Within the next couple days hepatorenal syndrome was diagnosed. Somewhere, someplace there must be an answer. Vasopressin drips with albumin in the ICU? Sounds good. Sign him up. Let’s go, but first came the end of life talk. It was only fair to share with this man that had fought for everything his entire life that he should now choose the arena for his final fight. Would it be at home? At hospice? Or with me and a team in the ICU? He chose me.

At this point he was out of my care and sent to the ICU. I remember pulling a chair up next to his bed in the ICU daily and watching movies on AMC before I would go home. I remember my last day - July 28, 2006. I was done with all of my work, I said my goodbyes to my team, my CMR, but I left the biggest goodbye for last. Three and a half weeks of daily interactions with this one patient; I walked to the ICU feeling like I was about ready to abandon someone that I thought needed me so much. I pulled the chair up next to him and we chatted and watched another John Wayne movie. Sure it was 5:30pm and I wanted to meet my friends for a beer, but I knew that they would be there, but this moment - this simple moment - was something that could not be replaced. He cried and talked about wanting to give his nephew his stereo and how he finally decided to donate his body to science. I just looked at him and I had to choke back every tear that was threatening to slide down my cheek. I looked at him and thanked him for giving me the greatest gift he could give me - knowledge. He gave me knowledge of the kidney, the liver, the difficult patient, of the pains of medicine, of how to be a “doctor.” Here was a man that never had a formal education and during his hospital stay he became what he always wanted to be: a teacher. I told him of how he gave me the foundation of my knowledge in clinical medicine, and that he would not be forgotten. What greater gift could a patient give you? One movie later, several conversations laughing about life - I had to leave. I had to learn to let go.
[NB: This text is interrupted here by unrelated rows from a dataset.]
/-- The records and peg messages that wait for a data flow enter its stream, in the order they were sent. -/
def State.pump (s : State) (k : FlowKey) : State :=
  if k.tray then s
  else
    let mine (r : ColRec) : Bool := r.part == k.part && s.recPeer r == some (k.addr, k.ppart)
    let s1 := (s.colrecs.filter mine).foldl (fun s r => s.putMsg k 1 r.body) { s with colrecs := s.colrecs.filter fun r => !(mine r) }
    let s2 := (s1.signals.filter fun g => (g.flowTo k).isSome).foldl (fun s g =>
      match g.flowTo k with
      | some (.spine d i) => s.putMsg k 2 (leBytes 8 (i + d * 2 ^ 14 + g.amount.toNat * 2 ^ 32))
      | _ => s) s1
    { s2 with signals := s2.signals.filter fun g => (g.flowTo k).isNone }

/-- The bytes that a closed frame took leave a flow's stream. -/
def SFlow.taken (f : SFlow) (n : Nat) (now : Time) : SFlow :=
  let rest := f.buf.drop n
  { f with buf := rest, t0 := if rest.isEmpty then none else some now
           marks := (f.marks.filter fun m => decide (n < m.2)).map fun m => (m.1 - n, m.2 - n) }

/-- A frame of the first `n` waiting bytes of a flow leaves; `none` when no port is eligible. -/
def State.closeFrame (s : State) (k : FlowKey) (n : Nat) : Option State :=
  let f := s.sflow k
  (s.sendFrame k f.epoch (f.buf.take n)).map fun s1 => s1.setSflow k ((s1.sflow k).taken n s.plumb)

/-- The frames of a flow close and leave at once, as far as a port takes them: its partition's epoch is about to change
(R351). -/
def State.flushFlow (k : FlowKey) : Nat → State → State
  | 0, s => s
  | i + 1, s =>
    if (s.sflow k).buf.isEmpty then s
    else match s.closeFrame k (min 1024 (s.sflow k).buf.length) with
      | some s1 => State.flushFlow k i s1
      | none => s

/-- Every open data frame of a partition closes and leaves (R351). -/
def State.flushFlows (s : State) (p : Nat) : State :=
  (s.sflows.filter fun e => !e.1.tray && e.1.part == p).foldl (fun s e =>
    let s1 := s.pump e.1
    State.flushFlow e.1 ((s1.sflow e.1).buf.length / 1024 + 1) s1) s

/-- FRAME_CLOSE (R342, R343, R347, R351): waiting messages enter the flow's open frame; a frame that is full, holds a peg
or tray-window message, is `coalesce` pt old or is of an ended epoch closes and leaves on the next eligible port. With
none eligible, or each of them with more than 64 frames queued, the flow waits and wakes a sleeping port. -/
def execFrameClose (key : Machine.FlowKey) (s0 : State) : Host.Outcome State Fault Refusal :=
  .next (
    let s := s0.pump key
    let f := s.sflow key
    let n := min 1024 f.buf.length
    let old := match f.t0 with
      | some t => decide (s.rfld ⟨.lmdTimers, key.part, 0⟩ 15 0 ≤ s.since t)
      | none => false
    if n = 0 || (!key.tray && ((s.part key.part).fenced || (s.part key.part).parked)) || s.phase != 0 then s
    else if !(n == 1024 || !f.marks.isEmpty || old || f.epoch != s.flowEpoch key) then s
    else if s.crowded key && (s.sleeper key).isSome then s.wakeFor key
    else (s.closeFrame key n).getD s)

/-! ### Receiving (R344, R352, R417) -/

/-- An epoch is newer than a recorded one (R415). -/
def newer (e f : Nat) : Bool := decide (1 ≤ (e + 256 - f % 256) % 256 ∧ (e + 256 - f % 256) % 256 ≤ 127)

/-- The full sequence of a 32-bit one near a position (R337). -/
def extSeq (next oseq : Nat) : Nat :=
  let base := next / 2 ^ 32 * 2 ^ 32 + oseq
  if base + 2 ^ 31 < next then base + 2 ^ 32
  else if next + 2 ^ 31 < base ∧ 2 ^ 32 ≤ base then base - 2 ^ 32 else base

/-- The position of a flow for a frame's epoch. -/
def State.flowPos (s : State) (k : FlowKey) (epoch : Nat) : Nat :=
  match aget s.rflows k with
  | some f => if f.epoch = epoch then f.next else 0
  | none => 0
I walked away from DH thinking about how much I had learned. How I feared being at DH for Medicine (it was ranked last on my list of hospitals), but with the feeling of such excitement for what the rest of my third year would bring. I walked away thinking that my patient would be one of those lucky ones - one to be cured. I was able to relax because I felt all would be well. It had to be.

I went home - back to my life. My “other life.” It was great to be able to sleep in for a day and to not worry about being pimped by another Attending. I could sit down with a cup of tea, read my email, and catch up on the rest of life. I did not think that anything from my hospital life would infiltrate this Saturday morning, but then I saw an email from one of my old interns. Mr. M. passed away. I felt guilty for not being there. I felt like it was a joke. After the initial shock wore off, I had to smile and shake my head. He could never die. Every day of my life he will be with me because of all that he taught me. Knowledge and memories make him immortal. Thank you Mr. M.